AUGUSTA, Ga. – At the end of every Masters, an official from Augusta National will ask the newly crowned champion to “please go over your round.” This, like so many Masters things, is a tradition from a simpler time, before ShotLink disseminated on the Internet every possible scoring statistic for every golfer. Before television had 18-hole coverage, back when people could not see what the players had done.

In any case, this has become one of the first duties of a Masters champion: To sit at the microphone and mindlessly recite what shots he hit on every hole of his final round. The “going-over-the-round” oration tends to be a perfunctory 90-second affair, with the champion in his new green jacket impatiently reciting, “OK, on the first hole, driver, 8-iron, two putts. On the second hole, driver, 4-iron, hit a chip to 10 feet, made birdie. On the third hole …”

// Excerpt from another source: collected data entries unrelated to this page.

-- ==== Sys2Proof/Certificates/Slice0/Obligations.lean ====
section
/-! DEFINITION. The statements for the provers, and the tables of instructions of one shape that they quantify over. -/

namespace Sys2Proof.Claims

open Sys2Proof Sys2Proof.Machine

/-! ### Instructions of one shape, with what the specification gives as their value -/

/-- Two sources and a destination, not long-latency (R87). -/
def binaryTable : List ((Reg → Reg → Reg → Instr) × (Word → Word → Word)) :=
  [(.add, fun a b => a + b), (.sub, fun a b => a - b), (.and, fun a b => a &&& b), (.or, fun a b => a ||| b),
   (.xor, fun a b => a ^^^ b), (.andn, fun a b => a &&& ~~~b), (.orn, fun a b => a ||| ~~~b),
   (.xnor, fun a b => ~~~(a ^^^ b)),
   (.shl, fun a b => a <<< (b.toNat % 64)), (.shr, fun a b => a >>> (b.toNat % 64)),
   (.sar, fun a b => a.sshiftRight (b.toNat % 64)), (.rol, fun a b => a.rotateLeft (b.toNat % 64)),
   (.ror, fun a b => a.rotateRight (b.toNat % 64)),
   (.min, fun a b => if a.toInt ≤ b.toInt then a else b), (.max, fun a b => if a.toInt ≤ b.toInt then b else a),
   (.minz, fun a b => if a.toNat ≤ b.toNat then a else b), (.maxz, fun a b => if a.toNat ≤ b.toNat then b else a),
   (.slt, fun a b => if a.toInt < b.toInt then 1 else 0), (.sltz, fun a b => if a.toNat < b.toNat then 1 else 0),
   (.seq, fun a b => if a = b then 1 else 0), (.sne, fun a b => if a = b then 0 else 1),
   (.addsat, fun a b => BitVec.ofInt 64 (Max.max (-(2 : Int) ^ 63) (Min.min ((2 : Int) ^ 63 - 1) (a.toInt + b.toInt)))),
   (.subsat, fun a b => BitVec.ofInt 64 (Max.max (-(2 : Int) ^ 63) (Min.min ((2 : Int) ^ 63 - 1) (a.toInt - b.toInt)))),
   (.adds1, fun a b => a + b * 2), (.adds2, fun a b => a + b * 4), (.adds3, fun a b => a + b * 8),
   (.adds4, fun a b => a + b * 16)]

/-- The minors of major 0x01 that name an instruction (R87, R88). -/
def aluMinors : List Nat :=
  [0x00, 0x01, 0x02, 0x03, 0x04, 0x05, 0x06, 0x07, 0x08, 0x09, 0x0A, 0x0B, 0x0C, 0x10, 0x11, 0x12, 0x13, 0x14, 0x15, 0x16,
   0x17, 0x18, 0x19, 0x20, 0x21, 0x22, 0x23, 0x24, 0x25, 0x26, 0x27, 0x28, 0x29, 0x2A, 0x30, 0x31, 0x32, 0x33, 0x34, 0x35,
   0x36, 0x3C, 0x3D, 0x3E, 0x3F]

/-- One source and a destination, not long-latency, with flags set by none of them (R87, R94). -/
def unaryTable : List ((Reg → Reg → Instr) × (Word → Word)) :=
  [(.clz, clzOf), (.ctz, ctzOf), (.pop, popOf), (.brev, fun a => a.reverse),
   (.bswap, fun a => a.extractLsb' 0 8 ++ a.extractLsb' 8 8 ++ a.extractLsb' 16 8 ++ a.extractLsb' 24 8 ++
      a.extractLsb' 32 8 ++ a.extractLsb' 40 8 ++ a.extractLsb' 48 8 ++ a.extractLsb' 56 8),
   (.sextB, fun a => (a.truncate 8).signExtend 64), (.sextH, fun a => (a.truncate 16).signExtend 64),
   (.sextW, fun a => (a.truncate 32).signExtend 64), (.zextB, fun a => (a.truncate 8).zeroExtend 64),
   (.zextH, fun a => (a.truncate 16).zeroExtend 64), (.zextW, fun a => (a.truncate 32).zeroExtend 64),
   (.fneg, fun a => (a.truncate 32 ^^^ 0x80000000#32).zeroExtend 64),
   (.fabs, fun a => (a.truncate 32 &&& 0x7FFFFFFF#32).zeroExtend 64)]

/-- One source, a 16-bit immediate and a destination (R89). -/
def imm16Table : List ((Reg → Reg → BitVec 16 → Instr) × (Word → BitVec 16 → Word)) :=
  [(.addi, fun a i => a + i.signExtend 64), (.andi, fun a i => a &&& i.zeroExtend 64),
   (.ori, fun a i => a ||| i.zeroExtend 64), (.xori, fun a i => a ^^^ i.zeroExtend 64),
   (.slti, fun a i => if a.toInt < i.toInt then 1 else 0),
   (.sltzi, fun a i => if a.toNat < (i.signExtend 64).toNat then 1 else 0), (.muli, fun a i => a * i.signExtend 64)]

/-- One source, a 6-bit shift amount and a destination (R89). -/
def imm6Table : List ((Reg → Reg → BitVec 6 → Instr) × (Word → BitVec 6 → Word)) :=
  [(.shli, fun a i => a <<< i.toNat), (.shri, fun a i => a >>> i.toNat), (.sari, fun a i => a.sshiftRight i.toNat),
   (.roli, fun a i => a.rotateLeft i.toNat)]

/-- Two sources and a destination, long-latency: the value and the flags that the completion brings (R88, R94). -/
def longTable : List ((Reg → Reg → Reg → BitVec 4 → Instr) × (Word → Word → Word × BitVec 5)) :=
  [(.mul, fun a b => (a * b, 0)), (.mulh, fun a b => (BitVec.ofInt 64 (a.toInt * b.toInt / 2 ^ 64), 0)),
   (.mulhz, fun a b => (BitVec.ofNat 64 (a.toNat * b.toNat / 2 ^ 64), 0)),
   (.div, fun a b => (if b = 0 then BitVec.ofInt 64 (-1) else BitVec.ofInt 64 (a.toInt.tdiv b.toInt), 0)),
   (.divz, fun a b => (if b = 0 then BitVec.ofInt 64 (-1) else BitVec.ofNat 64 (a.toNat / b.toNat), 0)),
   (.rem, fun a b => (if b = 0 then a else BitVec.ofInt 64 (a.toInt.tmod b.toInt), 0)),
   (.remz, fun a b => (if b = 0 then a else BitVec.ofNat 64 (a.toNat % b.toNat), 0)),
   (.fdiv, fun a b => longOf fpDiv a b)]

/-- The FP32 members of two sources, as the model's FP32 functions compute them: value and flags (R92 to R95). -/
def fpBinaryTable : List ((Reg → Reg → Reg → Instr) × (Nat → Nat → Nat × BitVec 5)) :=
  [(.fadd, fpAdd), (.fsub, fpSub), (.fmul, fpMul), (.fmin, fpMin), (.fmax, fpMax), (.feq, fpEq), (.flt, fpLt), (.fle, fpLe)]

/-- Conversions between FP32 and integers: value and flags (R94). -/
def convertTable : List ((Reg → Reg → Instr) × (Word → Word × BitVec 5)) :=
  [(.fcvtIf, fun a => fpToInt (a.toNat % 2 ^ 32)), (.fcvtFi, fun a => (wordOf (fpOfInt a).1, (fpOfInt a).2))]

/-- Branches on two registers, with their conditions (R97). -/
def branchTable : List ((Reg → Reg → BitVec 13 → Instr) × (Word → Word → Prop)) :=
  [(.brEq, fun a b => a = b), (.brNe, fun a b => a ≠ b), (.brLt, fun a b => a.toInt < b.toInt),
   (.brGe, fun a b => b.toInt ≤ a.toInt), (.brLtz, fun a b => a.toNat < b.toNat), (.brGez, fun a b => b.toNat ≤ a.toNat)]

/-- Branches on a register and a 5-bit immediate. -/
def branchImmTable : List ((Reg → BitVec 5 → BitVec 13 → Instr) × (Word → Word → Prop)) :=
  [(.briEq, fun a b => a = b), (.briNe, fun a b => a ≠ b), (.briLt, fun a b => a.toInt < b.toInt),
   (.briGe, fun a b => b.toInt ≤ a.toInt), (.briLtz, fun a b => a.toNat < b.toNat), (.briGez, fun a b => b.toNat ≤ a.toNat)]

/-- Loads with a displacement, with size and sign (R107). -/
def loadTable : List ((Reg → Reg → Seg → BitVec 9 → BitVec 4 → Instr) × Nat × Bool) :=
  [(.ldB, 1, true), (.ldH, 2, true), (.ldW, 4, true), (.ldD, 8, true), (.ldzB, 1, false), (.ldzH, 2, false), (.ldzW, 4, false)]

/-- Loads with an index register. -/
def loadIndexTable : List ((Reg → Reg → Reg → Seg → BitVec 4 → Instr) × Nat × Bool) :=
  [(.ldxB, 1, true), (.ldxH, 2, true), (.ldxW, 4, true), (.ldxD, 8, true), (.ldzxB, 1, false), (.ldzxH, 2, false),
   (.ldzxW, 4, false)]

/-- Stores with a displacement, and with an index register, with their sizes (R107). -/
def storeTable : List ((Reg → Reg → Seg → BitVec 9 → Instr) × Nat) := [(.stB, 1), (.stH, 2), (.stW, 4), (.stD, 8)]
def storeIndexTable : List ((Reg → Reg → Reg → Seg → Instr) × Nat) := [(.stxB, 1), (.stxH, 2), (.stxW, 4), (.stxD, 8)]

/-- The value that a load of `n` bytes brings: sign- or zero-extended (R107). -/
def extended (n : Nat) (signed : Bool) (v : Nat) : Word :=
  if signed then (BitVec.ofNat (8 * n) v).signExtend 64 else (BitVec.ofNat (8 * n) v).zeroExtend 64

/-- No access of the strand is on its way: a store to a multicast page that has not returned (R313), a decrement of a node (R199), a
lineage member under way (R245). -/
def NothingSent (c : Core) (k : Key) : Prop :=
  (∀ m ∈ c.multicasts, m.key ≠ k) ∧ (∀ d ∈ c.decrements, ¬ (d.job = k.job ∧ d.ctx = k.ctx ∧ d.done = none)) ∧
  ∀ r ∈ c.members, r.key ≠ k

/-- The same of the strand that makes an access; an engine's command has none. -/
def NothingOwn (c : Core) (pt : Party) : Prop := pt.strand = true → NothingSent c ⟨pt.job, pt.ctx⟩

end Sys2Proof.Claims

open Sys2Proof Sys2Proof.Machine Sys2Proof.Claims

/-! ### Integer and FP32 instructions -/

/-- R86, R87, R94: where lookahead lets it issue, its sources can be read, a before b, and its destination has room, at first and once they are read, an
instruction of two sources, or of one source that sets no flag, completes: its value goes to rd, nothing else is written,
and the pc moves on. Every minor of major 0x01 outside the tables is refused. -/
def Obligations.AluCompletes : Prop :=
  (∀ e ∈ binaryTable, ∀ (d a b : Reg) (s : State) (pid : Nat) (k : Key) (w : IWord) (t : Option Tcw) (x : Strand)
    (va vb : Word) (c1 c2 : Core),
    InHand s pid k w t x → MayIssue x [d] false → Reads s.plat s.core a va c1 → Reads s.plat c1 b vb c2 →
    Room s.plat s.core d → Room s.plat c2 d →
    ∃ c3, Retires s.plat k c2 d (e.2 va vb) c3 ∧ exec (e.1 d a b) s = .next { s with core := c3 }) ∧
  (∀ e ∈ unaryTable, ∀ (d a : Reg) (s : State) (pid : Nat) (k : Key) (w : IWord) (t : Option Tcw) (x : Strand)
    (va : Word) (c1 : Core),
    InHand s pid k w t x → MayIssue x [d] false → Reads s.plat s.core a va c1 → Room s.plat s.core d → Room s.plat c1 d →
    ∃ c2, Retires s.plat k c1 d (e.2 va) c2 ∧ exec (e.1 d a) s = .next { s with core := c2 }) ∧
  (∀ w : IWord, fieldAt 26 6 w = 1#6 → (fieldAt 4 7 w).toNat ∉ aluMinors → ∃ e, decodeWord w = .error e)

/-- R89 to R91: the immediate forms; `movk` replaces one halfword of `g0` to `g15` (of `zr` it
writes nothing), and `adr` adds four times its
immediate to the address of the instruction. -/
def Obligations.ImmediateCompletes : Prop :=
  ∀ (d a : Reg) (s : State) (pid : Nat) (k : Key) (w : IWord) (t : Option Tcw) (x : Strand) (va : Word) (c1 : Core),
    InHand s pid k w t x → MayIssue x [d] false →
    (Reads s.plat s.core a va c1 → Room s.plat s.core d → Room s.plat c1 d →
      (∀ e ∈ imm16Table, ∀ i, ∃ c2, Retires s.plat k c1 d (e.2 va i) c2 ∧ exec (e.1 d a i) s = .next { s with core := c2 }) ∧
      (∀ e ∈ imm6Table, ∀ i, ∃ c2, Retires s.plat k c1 d (e.2 va i) c2 ∧ exec (e.1 d a i) s = .next { s with core := c2 })) ∧
    (∀ (i : BitVec 16) (h : Fin 4), (a = .zr ∨ ∃ n, a = .g n) → d = a → Reads s.plat s.core a va c1 →
      ∃ c2, Retires s.plat k c1 d
          ((va &&& ~~~(0xFFFF#64 <<< (16 * h.val))) ||| (i.zeroExtend 64 <<< (16 * h.val))) c2 ∧
        exec (.movk d h i) s = .next { s with core := c2 }) ∧
    (∀ i : BitVec 16, Room s.plat s.core d →
      ∃ c2, Retires s.plat k s.core d (x.pc + i.signExtend 64 * 4) c2 ∧ exec (.adr d i) s = .next { s with core := c2 })

/-- R88, R94: a long-latency instruction issues: its destination is empty, and what its completion will bring is fixed;
division by zero gives all ones, and the most negative number over −1 wraps. -/
def Obligations.LongLatencyIssues : Prop :=
  ∀ (d a b : Reg) (la : BitVec 4) (s : State) (pid : Nat) (k : Key) (w : IWord) (t : Option Tcw) (x : Strand)
    (va vb : Word) (c1 c2 : Core),
    InHand s pid k w t x → MayIssue x [d] true → Reads s.plat s.core a va c1 →
    (∀ e ∈ longTable, Reads s.plat c1 b vb c2 →
      exec (e.1 d a b la) s = .next { s with core := c2.passedLong k d la (.value (e.2 va vb).1 (e.2 va vb).2) }) ∧
    (∀ r, r = fpSqrt (va.toNat % 2 ^ 32) →
      exec (.fsqrt d a la) s = .next { s with core := c1.passedLong k d la (.value (wordOf r.1) r.2) })

/-- Whether 32 bits are a NaN, and a signalling one (R92). -/
def Sys2Proof.Claims.isNan (n : Nat) : Bool := decide (0x7F800000 < n % 2 ^ 31)
def Sys2Proof.Claims.isSNan (n : Nat) : Bool := isNan n && decide (n / 2 ^ 22 % 2 = 0)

Jordan Spieth, of course, turned his round review into a long and joyous reenactment of what was “probably the best day of my life.” Because, you see, Spieth is like that.

“Michael [Greller, Spieth’s caddie] and I were joking at the first tee today,” Spieth said. “The University of Texas team is in Pasatiempo, another great Alister MacKenzie [golf course]. Actually I think he’s buried there.”*

*To interrupt for a moment: Spieth mostly got this right. MacKenzie, the great golf course architect who designed Augusta National and died two months before the first Masters, did have his ashes spread over Pasatiempo Golf Club in Santa Fe, Calif.”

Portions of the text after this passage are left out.